One day I squirted the cheese can for Figaro and it ran out of cheese in mid-squirt. You wouldn’t think that would be much of a problem, unless you’ve ever had it happen to you. When that happens it doesn’t just stop. It sputters and pops. Loudly and wetly. And yes, you guessed it, it sputtered right in Figaro’s mouth, scaring the dickens out of him. He ran away from me and wouldn’t come back as long as I held the cheese can. After that every time I got the cheese can out and put it down near him so he could get a squirt, he ran the other way. So I took pity on him and stopped offering it as a treat. He’d watch from afar as the other two indulged.

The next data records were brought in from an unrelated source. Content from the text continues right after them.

/-- CS.LOW and CS.HIGH read CTRL(i) and write it back with `ce_stop` cleared or set (R102, R161, R164; as one step,
log 20). For a slave of the variant without a control register the read and the write are unimplemented: the read
answers 0, both are logged, and nothing else changes (R133, R141). -/
def Obligations.ChipSelectPulses : Prop :=
  ∀ (s : State) (i : Nat), s.Shape →
    (i < s.cfg.numCs →
      ∀ p ∈ [(Instr.csLow i, s.word (s.cfg.rCtrl0 / 4 + i) &&& ~~~0x00000004#32),
          (.csHigh i, s.word (s.cfg.rCtrl0 / 4 + i) ||| 0x00000004#32)],
        ∃ t, exec p.1 s = .next t
          ∧ t.word (s.cfg.rCtrl0 / 4 + i) = p.2 ∧ SameWordsBut s t [s.cfg.rCtrl0 / 4 + i]
          ∧ t.csLevel i = (if p.1 = .csLow i then .active else .inactive)
          ∧ t.romd i = decide ((s.word (s.cfg.rCtrl0 / 4 + i)).field 1 0 ≠ 3) ∧ (∀ j, j ≠ i → t.romd j = s.romd j)
          ∧ (∀ j, t.win j = s.win j)
          ∧ (∀ j < s.cfg.numCs,
              t.csLevel j = if (t.word (s.cfg.rCtrl0 / 4 + j)).getLsbD 2 then .inactive else .active)
          ∧ t.reply = some (s.word (s.cfg.rCtrl0 / 4 + i))
          ∧ sentBytes t.trace = sentBytes s.trace ∧ SameMemory s t
          ∧ t = { s with x := t.x, chan := t.chan, csOut := t.csOut, trace := t.trace, reply := t.reply })
      ∧ (s.cfg.numCs ≤ i → i < s.cfg.maxSlaves → ∀ op ∈ [Instr.csLow i, .csHigh i],
          exec op s = .next { s with reply := some 0#32, log := s.log ++ [.u1, .u2] })

/-- Each of the six pseudo-operations is the register accesses that it expands to, at the expanded offset, whatever the
offset decodes to (R102). CS.LOW and CS.HIGH are a read followed by a write of a word made from its answer (as one step,
log 20). DMA.STOP is the row of any word with bit 0 clear (log 19), where the variant has the engine. -/
def Obligations.PseudoOperationsExpand : Prop :=
  ∀ (s : State) (i : Nat) (w : Word) (op : Instr), s.cfg.Valid →
    (decode s.cfg (rawWrite (offsetWord (s.cfg.rCtrl0 + 4 * i)) w) = .ok op → s.cfg.rCtrl0 + 4 * i < 0x100000000 →
        exec (.setctrl i w) s = exec op s)
      ∧ (decode s.cfg (rawWrite (offsetWord (0x30 + 4 * i)) w) = .ok op → 0x30 + 4 * i < 0x100000000 →
          exec (.setseg i w) s = exec op s)
      ∧ (decode s.cfg (rawWrite 0x80#32 w) = .ok op → exec (.dmaStart w) s = exec op s)
      ∧ (decode s.cfg (rawWrite 0x80#32 w) = .ok op → s.cfg.hasDma = true → exec (.dmaStop w) s = exec op s)
      ∧ (∀ (rd : Instr) (t : State) (v : Word),
          decode s.cfg (rawRead (offsetWord (s.cfg.rCtrl0 + 4 * i))) = .ok rd → s.cfg.rCtrl0 + 4 * i < 0x100000000 →
          exec rd s = .next t → t.reply = some v →
            (decode s.cfg (rawWrite (offsetWord (s.cfg.rCtrl0 + 4 * i)) (v &&& ~~~0x00000004#32)) = .ok op →
                exec (.csLow i) s = exec op t)
              ∧ (decode s.cfg (rawWrite (offsetWord (s.cfg.rCtrl0 + 4 * i)) (v ||| 0x00000004#32)) = .ok op →
                exec (.csHigh i) s = exec op t))

-- DMA registers

/-- R250, R251, R253: the operand registers store the written value masked, the addresses with their base, at any time,
and nothing else changes. -/
def Obligations.DmaOperandWrites : Prop :=
  ∀ (s : State) (v : Word), s.Shape → s.cfg.hasDma = true →
    ∀ p ∈ [(Instr.wr32DmaFlashAddr v, 33, BitVec.ofNat 32 s.cfg.flashBase ||| (v &&& s.cfg.dmaFlashMask)),
        (.wr32DmaDramAddr v, 34, s.cfg.sdramBase ||| (v &&& s.cfg.dmaDramMask)),
        (.wr32DmaLen v, 35, v &&& s.cfg.dmaLenMask)],
      ∃ t, exec p.1 s = .next t ∧ t.word p.2.1 = p.2.2 ∧ SameWordsBut s t [p.2.1] ∧ SameMemory s t
        ∧ t = { s with x := t.x }

/-- The disable write stores the word, clears `dma_status`, zeroes the four operand registers, lowers the line and ends
any transfer, whether or not one was in progress; nothing else changes (R252, R264; the rows that are no `WR32` are
log 17 and log 19). -/
def Obligations.DisableWrite : Prop :=
  ∀ (s : State) (v : Word), s.Shape → s.cfg.hasDma = true → v.getLsbD 0 = false →
    ∀ i ∈ [Instr.wr32DmaCtrl v, .dmaStop v, .wDmactrl v],
      ∃ t, exec i s = .next t
        ∧ t.word 32 = v ∧ t.word 2 = s.word 2 &&& ~~~0x00000800#32
        ∧ (∀ k ∈ [33, 34, 35, 36], t.word k = 0#32) ∧ SameWordsBut s t [2, 32, 33, 34, 35, 36]
        ∧ t.irq = .low ∧ t.dma = none ∧ SameMemory s t ∧ t = { s with x := t.x, irq := t.irq, dma := t.dma }

/-- R254: a start while the enable bit is set and the done-status bit is not is logged and leaves every register, the
line and the transfer unchanged, whatever the written word's other bits are. -/
def Obligations.StartWhileBusyIsRejected : Prop :=
  ∀ (s : State) (v : Word), s.cfg.hasDma = true → v.getLsbD 0 = true →
    (s.word 32).getLsbD 0 = true → (s.word 2).getLsbD 11 = false →
      ∃ t, exec (.wr32DmaCtrl v) s = .next t ∧ t.log = s.log ++ [.ge9] ∧ t = { s with log := t.log }

/-- An accepted start, in each of its forms, stores the word and latches the operands, the direction, the mode and the
initial checksum; it writes no other register, moves nothing and leaves the line (R252, R255, R256; the switch of
D21). The forms that are no `WR32` are rejected like it while a transfer is in progress (R254). That a word's row is
the write that carries it is the model's choice (log 17, log 19). -/
def Obligations.StartForms : Prop :=
  ∀ (s : State) (v : Word), s.Shape → s.cfg.hasDma = true → v.getLsbD 0 = true →
    (((s.word 32).getLsbD 0 = false ∨ (s.word 2).getLsbD 11 = true) →
      ∀ i ∈ [Instr.wr32DmaCtrl v, .dmaStartF2d v, .dmaStartD2f v, .dmaStartCksum v, .wDmactrl v, .dmaStart v],
        ∃ t, exec i s = .next t
          ∧ t.word 32 = v ∧ SameWordsBut s t [32]
          ∧ t.dma = some
              { wdir := v.getLsbD 1, cksum := v.getLsbD 2, faddr := s.word 33, daddr := s.word 34
                rem := s.word 35 + 4#32
                sum := if s.cfg.cksumInit = .zero then 0#32 else s.word 36 }
          ∧ SameMemory s t ∧ t = { s with x := t.x, dma := t.dma })
      ∧ ((s.word 32).getLsbD 0 = true → (s.word 2).getLsbD 11 = false →
        ∀ i ∈ [Instr.dmaStartF2d v, .dmaStartD2f v, .dmaStartCksum v, .wDmactrl v, .dmaStart v],
          exec i s = .next { s with log := s.log ++ [.ge9] })

-- Accesses to the flash window and to channels

/-- In ROM-decode mode a window read returns the bytes of the flash image, little-endian, or 0 without storage, with no
bus traffic, no chip-select change and no register change (R66, R70; the bytes are the model's `romByte`, log 9). -/
def Obligations.RomDecodeRead : Prop :=
  ∀ (s : State) (a : Word) (n i : Nat), n ≤ 4 → DecodedBy s a.toNat n i → s.romd i = true →
    ∃ t v, exec (.frd a n) s = .next t ∧ t.reply = some v
      ∧ (∀ k < n, v.byte k = if s.cfg.storageAttached i then romByte s i (a.toNat - (s.win i).addr + k) else 0#8)
      ∧ v.toNat < 2 ^ (8 * n) ∧ t = { s with reply := t.reply, draws := t.draws }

But I still need the cheese to give him his periodically prescribed pills. Recently, after his teeth cleaning, Figaro needed 10 days of antibiotics, a pill twice a day. When I offered him the wad of cheese with the pill hidden in it and held it down for him to lick off my finger, he backed away. I didn’t even have the scary cheese can in my hand. He wanted nothing to do with me holding a wad of cheese on my finger toward him. I had to drop the cheese wad on the floor. After a moment of watching to see if the yellow mass did anything, he tiptoed tentatively toward it and when he was convinced it was safe, he ate it. Over the next ten days, he finally came to trust that my finger wasn’t going to explode into sputters and toward the end of the prescription he deemed my cheese-covered fingertip trustworthy and would eat the cheese right off the finger. He had overcome his fear of cheese-on-a-finger. Since then he allowed me to put the cheese can near him for a moment while he was lying on the couch. Once he even licked the nozzle.
What’s the lesson in all this? That fear is a powerful thing? That there is nothing to fear but fear itself? I don’t think so. I think there is something else going on here. So out of curiosity, I googled the phrase "fear of cheese" and found out that the fear of cheese is an actual psychiatric condition: turophobia. (Stop laughing. This is serious. Think of all those turophobics who can’t enjoy pizza, another staple in life.) I think the lesson here is that with patience and understanding and the right therapist, turophobia can be overcome. Although Figaro still has some work to do on his condition, I think he might have a future as the poster child for turophobia. After all, he didn’t even know he was diagnosable and look what he accomplished almost all by himself. He ate cheese!